### WHAT IS BEING ASKED
With the line containing "def execLdBVx (x" as the start and the line containing "def execLdMemVx (x" as the end, transcribe that span of the entries below exactly, including both.

[DATA EXCERPTS — start]

-- ==== Sys2Proof/Machine/IndexMemory.lean ====
section
/-! DEFINITION. The index register and memory transfers (42_index_memory.md R210 to R216). -/

namespace Sys2Proof.Machine

/-- `LD I, NNN`: `I <- zext_16(NNN)` (R210). -/
def execLdI (nnn : Imm12) (s : State) : Answer := commit (s.advance.setIndex (zext16 nnn))

/-- `ADD I, Vx`: `I <- (I + x[X]) mod 2^16`, VF not written (R211). -/
def execAddIVx (x : RegIdx) (s : State) : Answer :=
  commit (s.advance.setIndex (s.index + (s.getReg x).setWidth 16))

/-- `LD F, Vx`: I points at the glyph of the low nibble of Vx (R212). -/
def execLdFVx (x : RegIdx) (s : State) : Answer := commit (s.advance.setIndex (glyphAddress (s.getReg x)))

/-- `LD B, Vx`: hundreds, tens and ones at `I`, `I + 1`, `I + 2` (R213). -/
def execLdBVx (x : RegIdx) (s : State) : Answer :=
  match s.memWriteBytes s.base (bcdDigits (s.getReg x)) with
  | .ok m => commit (s.advance.setMem m)
  | .error bad => raiseOutOfBounds (.ldBVx x) bad s

/-- `LD [I], Vx`: store V0 to Vx at I on, then move I as `index_inc` says (R214). -/
def execLdMemVx (x : RegIdx) (s : State) : Answer :=
  match s.memWriteBytes s.base (s.regsUpTo x) with
  | .ok m => commit ((s.advance.setMem m).setIndex (s.indexAfter x))
  | .error bad => raiseOutOfBounds (.ldMemVx x) bad s

/-- `LD Vx, [I]`: load V0 to Vx from I on, then move I as `index_inc` says (R215). -/
def execLdVxMem (x : RegIdx) (s : State) : Answer :=
  match s.memReadBytes s.base (x.val + 1) with
  | .ok bs => commit ((s.advance.setRegsFrom 0 bs).setIndex (s.indexAfter x))
  | .error bad => raiseOutOfBounds (.ldVxMem x) bad s

end Sys2Proof.Machine
end

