-- ==== Sys2Proof/Machine/Dispatch.lean ====
section
/-! DEFINITION. The dispatcher: "appl[ies] exactly one semantic rule" (30_encoding.md R109). -/

namespace Sys2Proof.Machine

-- The state `s` is the one before the step, with pc at the instruction (Machine/Ops.lean).
def exec (i : Instr) (s : State) : Host.Outcome State Fault Refusal :=
  match i with
  | .cls => Sys2Proof.Machine.execCls s
  | .ret => Sys2Proof.Machine.execRet s
  | .sys nnn => Sys2Proof.Machine.execSys nnn s
  | .jp nnn => Sys2Proof.Machine.execJp nnn s
  | .call nnn => Sys2Proof.Machine.execCall nnn s
  | .seImm x nn => Sys2Proof.Machine.execSeImm x nn s
  | .sneImm x nn => Sys2Proof.Machine.execSneImm x nn s
  | .seReg x y => Sys2Proof.Machine.execSeReg x y s
  | .ldImm x nn => Sys2Proof.Machine.execLdImm x nn s
  | .addImm x nn => Sys2Proof.Machine.execAddImm x nn s
  | .ldReg x y => Sys2Proof.Machine.execLdReg x y s
  | .orReg x y => Sys2Proof.Machine.execOrReg x y s
  | .andReg x y => Sys2Proof.Machine.execAndReg x y s
  | .xorReg x y => Sys2Proof.Machine.execXorReg x y s
  | .addReg x y => Sys2Proof.Machine.execAddReg x y s
  | .subReg x y => Sys2Proof.Machine.execSubReg x y s
  | .shr x y => Sys2Proof.Machine.execShr x y s
  | .subn x y => Sys2Proof.Machine.execSubn x y s
  | .shl x y => Sys2Proof.Machine.execShl x y s
  | .sneReg x y => Sys2Proof.Machine.execSneReg x y s
  | .ldI nnn => Sys2Proof.Machine.execLdI nnn s
  | .jpV0 nnn => Sys2Proof.Machine.execJpV0 nnn s
  | .rnd x nn => Sys2Proof.Machine.execRnd x nn s
  | .drw x y n => Sys2Proof.Machine.execDrw x y n s
  | .skp x => Sys2Proof.Machine.execSkp x s
  | .sknp x => Sys2Proof.Machine.execSknp x s
  | .ldVxDt x => Sys2Proof.Machine.execLdVxDt x s
  | .ldVxK x => Sys2Proof.Machine.execLdVxK x s
  | .ldDtVx x => Sys2Proof.Machine.execLdDtVx x s
  | .ldStVx x => Sys2Proof.Machine.execLdStVx x s
  | .addIVx x => Sys2Proof.Machine.execAddIVx x s
  | .ldFVx x => Sys2Proof.Machine.execLdFVx x s
  | .ldBVx x => Sys2Proof.Machine.execLdBVx x s
  | .ldMemVx x => Sys2Proof.Machine.execLdMemVx x s
  | .ldVxMem x => Sys2Proof.Machine.execLdVxMem x s

end Sys2Proof.Machine
end

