/-- R141: `RET` pops the newest live entry into pc as it is, the entry staying in the array; with no live entry it
raises `StackUnderflow`. -/
def Obligations.RetPopsIntoPc : Prop :=
  decodeWord 0x00EE = .ok .ret ∧
  (∀ (s : State) (k : Fin 16), s.sp = k.succ →
    exec .ret s = .next { s with pc := s.stack[k], sp := k.castSucc, progress := .stepped .executed }) ∧
  (∀ s : State, s.sp = 0 →
    exec .ret s = .next (s.halted { kind := .stackUnderflow, pc := s.pc, word := some 0x00EE, addr := none }))

/-- R142: `1NNN` sets pc to the literal and does nothing else; an odd or low target is like any other. -/
def Obligations.JumpSetsPc : Prop :=
  ∀ (nnn : Imm12) (s : State),
    decodeWord (0x1#4 ++ nnn) = .ok (.jp nnn) ∧
    exec (.jp nnn) s = .next { s with pc := nnn.setWidth 16, progress := .stepped .executed }

/-- R143: `2NNN` pushes the address of the next instruction and jumps, for every depth below 16; at depth 16 it raises
`StackOverflow`. -/
def Obligations.CallPushesReturnAddress : Prop :=
  ∀ (nnn : Imm12) (s : State),
    decodeWord (0x2#4 ++ nnn) = .ok (.call nnn) ∧
    (∀ k : Fin 16, s.sp = k.castSucc →
      exec (.call nnn) s = .next
        { s with stack := s.stack.set k (s.pc + 2), sp := k.succ, pc := nnn.setWidth 16,
                 progress := .stepped .executed }) ∧
    (s.sp = 16 →
      exec (.call nnn) s = .next (s.halted
        { kind := .stackOverflow, pc := s.pc, word := some (0x2#4 ++ nnn), addr := none }))

/-- Derived (R141, R143): a call and the return that follows it leave pc after the call and the depth as it was. -/
def Obligations.ReturnUndoesCall : Prop :=
  ∀ (nnn : Imm12) (s : State), s.sp ≠ 16 → ∃ t u,
    exec (.call nnn) s = .next t ∧ exec .ret t = .next u ∧
    u = { s with pc := s.pc + 2, stack := u.stack, progress := .stepped .executed } ∧
    (∀ k : Fin 16, k.val < s.sp.val → u.stack[k] = s.stack[k])

/-- R144 to R147: each skip's word decodes to it, `5XYn` and `9XYn` with n not 0 to nothing, and it steps over exactly
two more bytes when its comparison holds, modulo 2^16, and changes nothing but pc. -/
def Obligations.SkipsCompareAndSkipTwoBytes : Prop :=
  ∀ (x y : RegIdx) (nn : Byte) (s : State),
    decodeWord (0x3#4 ++ nibbleOf x ++ nn) = .ok (.seImm x nn) ∧
    decodeWord (0x4#4 ++ nibbleOf x ++ nn) = .ok (.sneImm x nn) ∧
    decodeWord (0x5#4 ++ nibbleOf x ++ nibbleOf y ++ 0#4) = .ok (.seReg x y) ∧
    decodeWord (0x9#4 ++ nibbleOf x ++ nibbleOf y ++ 0#4) = .ok (.sneReg x y) ∧
    (∀ n : Nibble, n ≠ 0 → (∃ e, decodeWord (0x5#4 ++ nibbleOf x ++ nibbleOf y ++ n) = .error e) ∧
      ∃ e, decodeWord (0x9#4 ++ nibbleOf x ++ nibbleOf y ++ n) = .error e) ∧
    exec (.seImm x nn) s = .next
      { s with pc := if s.getReg x = nn then s.pc + 4 else s.pc + 2, progress := .stepped .executed } ∧
    exec (.sneImm x nn) s = .next
      { s with pc := if s.getReg x = nn then s.pc + 2 else s.pc + 4, progress := .stepped .executed } ∧
    exec (.seReg x y) s = .next
      { s with pc := if s.getReg x = s.getReg y then s.pc + 4 else s.pc + 2, progress := .stepped .executed } ∧
    exec (.sneReg x y) s = .next
      { s with pc := if s.getReg x = s.getReg y then s.pc + 2 else s.pc + 4, progress := .stepped .executed }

[DATA EXCERPTS — finish]

### TASK RESULT
def execLdBVx (x : RegIdx) (s : State) : Answer :=
  match s.memWriteBytes s.base (bcdDigits (s.getReg x)) with
  | .ok m => commit (s.advance.setMem m)
  | .error bad => raiseOutOfBounds (.ldBVx x) bad s

/-- `LD [I], Vx`: store V0 to Vx at I on, then move I as `index_inc` says (R214). -/
def execLdMemVx (x : RegIdx) (s : State) : Answer :=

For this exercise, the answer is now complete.